Langdon understood her meaning. She thinks this is another code. Whether a hidden meaning existed here or not, Langdon could not immediately say. His mind was still grappling with the bold clarity of Saunière’s outward message.
So dark the con of man, he thought. So dark indeed.
Nobody could deny the enormous good the modern Church did in today’s troubled world, and yet the Church had a deceitful and violent history. Their brutal crusade to “reeducate” the pagan and feminine-worshipping religions spanned three centuries, employing methods as inspired as they were horrific.
The Catholic Inquisition published the book that arguably could be called the most blood-soaked publication in human history. Malleus Maleficarum—or The Witches’ Hammer—indoctrinated the world to “the dangers of freethinking women” and instructed the clergy how to locate, torture, and destroy them. Those deemed “witches” by the Church included all female scholars, priestesses, gypsies, mystics, nature lovers, herb gatherers, and any women “suspiciously attuned to the natural world.” Midwives also were killed for their heretical practice of using medical knowledge to ease the pain of childbirth—a suffering, the Church claimed, that was God’s rightful punishment for Eve’s partaking of the Apple of Knowledge, thus giving birth to the idea of Original Sin. During three hundred years of witch hunts, the Church burned at the stake an astounding five million women.
The propaganda and bloodshed had worked. Today’s world was living proof.
Women, once celebrated as an essential half of spiritual enlightenment, had been banished from the temples of the world. There were no female Orthodox rabbis, Catholic priests, nor Islamic clerics. The once hallowed act of Hieros Gamos—the natural sexual union between man and woman through which each became spiritually whole—had been recast as a shameful act. Holy men who had once required sexual union with their female counterparts to commune with God now feared their natural sexual urges as the work of the devil, collaborating with his favorite accomplice … woman.
Not even the feminine association with the left-hand side could escape the Church’s defamation. In France and Italy, the words for “left”—gauche and sinistra—came to have deeply negative overtones, while their right-hand counterparts rang of righteousness, dexterity,
and correctness. To this day, radical thought was considered left
wing, irrational thought was left brain, and anything evil, sinister.
The days of the goddess were over. The pendulum had swung. Mother Earth had become a man’s world, and the gods of destruction and war were taking their toll. The male ego had spent two millennia running unchecked by its female counterpart. The Priory of Sion believed that it was this obliteration of the sacred feminine in modern life that had caused what the Hopi Native Americans called koyanisquatsi—“life out of balance”—an unstable situation marked by testosterone-fueled wars, a plethora of misogynistic societies, and a growing disrespect for Mother Earth.
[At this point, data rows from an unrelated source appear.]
-- ==== Sys2Proof/Machine/Link.lean ====
section
/-! DEFINITION. The Service Link (chapter 10): the receiver, the two receive places, the taking of a request with the link's
own checks, and the transmitter. -/

namespace Sys2Proof.Machine

/-- Store the Service Link. -/
def setLink (l : Link) (s : State) : State := { s with link := l }

/-! ### Taking a request (R174, R175) -/

/-- A reply becomes ready (R175): KIND with 0x80 added, an unknown KIND with its top bit set kept as it is. -/
def pushReply (h : Held) (payload : List Byte) (answers : ReplyFor) (s : State) : State :=
  setLink { s.link with ready := s.link.ready ++ [⟨h.tag, h.kind ||| 0x80#8, payload, answers⟩] } s

/-- Carry out a request that passed checks 1 and 2, with check 3 of R175 first. -/
def carryOut (h : Held) (r : Request) (s : State) : State :=
  if s.unconfigured && !servedUnconfigured r.kind then pushReply h (Result.unconfigured.with []) .serving s
  else match serve r s with
    | (.reply payload, s) => pushReply h payload .serving s
    | (.owed, s) => setLink { s.link with serving := none, owedSave := some h.tag } s
    | (.restart, s) => pushReply h (Result.ok.with []) .restart s

/-- A request enters the serving place and is taken (R174, R175). -/
def takeRequest (h : Held) (s : State) : State :=
  let s := setLink { s.link with serving := some h } s
  match h.body with
  | .unknownKind =>
    pushReply h (Result.badKind.with []) .serving
      (setLink { s.link with kindRefusals := countUp s.link.kindRefusals } s)
  | .badLength => pushReply h (Result.badLength.with []) .serving s
  | .request r => carryOut h r s

/-- A good frame reaches the receive places (R174). -/
def arrive (h : Held) (s : State) : State :=
  match s.link.serving, s.link.holding with
  | none, _ => takeRequest h s
  | some _, none => setLink { s.link with holding := some h } s
  | some _, some _ => setLink { s.link with overrunDiscards := countUp s.link.overrunDiscards } s

/-- The serving place is freed, and a request in the holding place moves into it and is taken (R174). -/
def freeServing (s : State) : State :=
  match s.link.holding with
  | none => setLink { s.link with serving := none } s
  | some h => takeRequest h (setLink { s.link with serving := none, holding := none } s)

/-- The body of a request received whole as a good frame: a payload no frame of its kind can carry is a bad length. -/
def requestBody (r : Request) : Body := if r.wellFormed then .request r else .badLength

/-- A request received whole as a good frame under its tag. -/
def receiveRequest (tag : Byte) (r : Request) (s : State) : State :=
  arrive ⟨tag, r.kindByte, requestBody r⟩ s

/-! ### The receiver (R173) -/

/-- The partial frame is discarded, the receiver hunts, and the gap discards rise (R173). -/
def gapDiscard (s : State) : State :=
  setLink { s.link with partialFrame := none, gapDiscards := countUp s.link.gapDiscards } s

/-- The LEN of a frame whose bytes from LEN on are given. -/
def frameLen (bytes : List Byte) : Nat := (bytes.headD 0#8).toNat

/-- A frame completes at its last CRC byte (R173): its bytes from LEN to the second CRC byte. -/
def completeFrame (bytes : List Byte) (s : State) : State :=
  let s := setLink { s.link with partialFrame := none } s
  let core := bytes.take (frameLen bytes + 3)
  if bytes16 (crc16 core) = bytes.drop (frameLen bytes + 3) then
    match core with
    | _ :: kind :: tag :: payload => arrive ⟨tag, kind, bodyOf kind payload⟩ s
    | _ => s
  else setLink { s.link with crcDiscards := countUp s.link.crcDiscards } s

/-- A byte on the service line (R173). Whether a 0xA5 that lacks its stop bit starts a frame is free (log entry 8). -/
def receiveByte (b : Byte) (stopBit : Bool) (s : State) : State :=
  match s.link.partialFrame with
  | none =>
    if b = 0xA5#8 && (stopBit || Config.startWithoutStopBit) then
      setLink { s.link with partialFrame := some [], gapMs := 0 } s
    else s
  | some bytes =>
    let bytes := bytes ++ [b]
    if !stopBit || 200 < frameLen bytes then gapDiscard s
    else if bytes.length = frameLen bytes + 5 then completeFrame bytes s
    else setLink { s.link with partialFrame := some bytes, gapMs := 0 } s

/-- Bytes on the service line, each with its stop bit. -/
def receiveBytes (bytes : List Byte) (s : State) : State := bytes.foldl (fun s b => receiveByte b true s) s

/-- The gap after a byte of a partial frame has passed 20 ms (R173). -/
def receiveGap (s : State) : State := if s.link.partialFrame.isSome then gapDiscard s else s

/-! ### The transmitter (R176, R178) -/

/-- The transmitter, idle, begins the reply that became ready first (R176). -/
def beginReply (s : State) : State :=
  match s.link.sending, s.link.ready with
  | none, r :: rest => setLink { s.link with sending := some (.reply r), ready := rest } s
  | _, _ => s

/-- A notice's payload (section 10.8): code, raise count, data. -/
def noticePayload (code : Nat) (c : Notice) : List Byte :=
  match c.latched with
  | some l => u8 code ++ u8 l.raises ++ l.data
  | none => u8 code ++ u8 0

/-- The arm flag of a condition clears as its notice begins (R178). -/
def disarm (code : Nat) (l : Link) : Link :=
  { l with notices := l.notices.modify code fun c => { c with armed := false } }

/-- The transmitter, idle with no reply ready, begins the notice of the highest-priority condition that is due (R176,
R178). -/
def beginNotice (s : State) : State :=
  match s.link.sending, s.link.ready, s.link.dueNotice with
  | none, [], some code =>
    setLink { disarm code s.link with sending := some (.notice (noticePayload code (s.notice code))) } s
  | _, _, _ => s

/-- The bytes on the line of the frame being sent (section 10.8): a notice has KIND 0x7F and TAG 0. -/
def Sending.bytes : Sending → List Byte
  | .reply r => frameBytes r.kind r.tag r.payload
  | .notice payload => frameBytes 0x7F#8 0#8 payload

end Sys2Proof.Machine
end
“Robert!” Sophie said, her whisper yanking him back. “Someone’s coming!”
He heard the approaching footsteps out in the hallway.
“Over here!” Sophie extinguished the black light and seemed to evaporate before Langdon’s eyes.
For an instant he felt totally blind. Over where! As his vision cleared he saw Sophie’s silhouette racing toward the center of the room and ducking out of sight behind the octagonal viewing bench. He was about to dash after her when a booming voice stopped him cold.
“Arretez!” a man commanded from the doorway.
The Louvre security agent advanced through the entrance to the Salle des Etats, his pistol outstretched, taking deadly aim at Langdon’s chest.
Langdon felt his arms raise instinctively for the ceiling.
“Couchez-vous!” the guard commanded. “Lie down!”
Langdon was face first on the floor in a matter of seconds. The guard hurried over and kicked his legs apart, spreading Langdon out.
“Mauvaise idée, Monsieur Langdon,” he said, pressing the gun hard into Langdon’s back. “Mauvaise idée.”
Face down on the parquet floor with his arms and legs spread wide, Langdon found little humor in the irony of his position. The Vitruvian Man, he thought. Face down.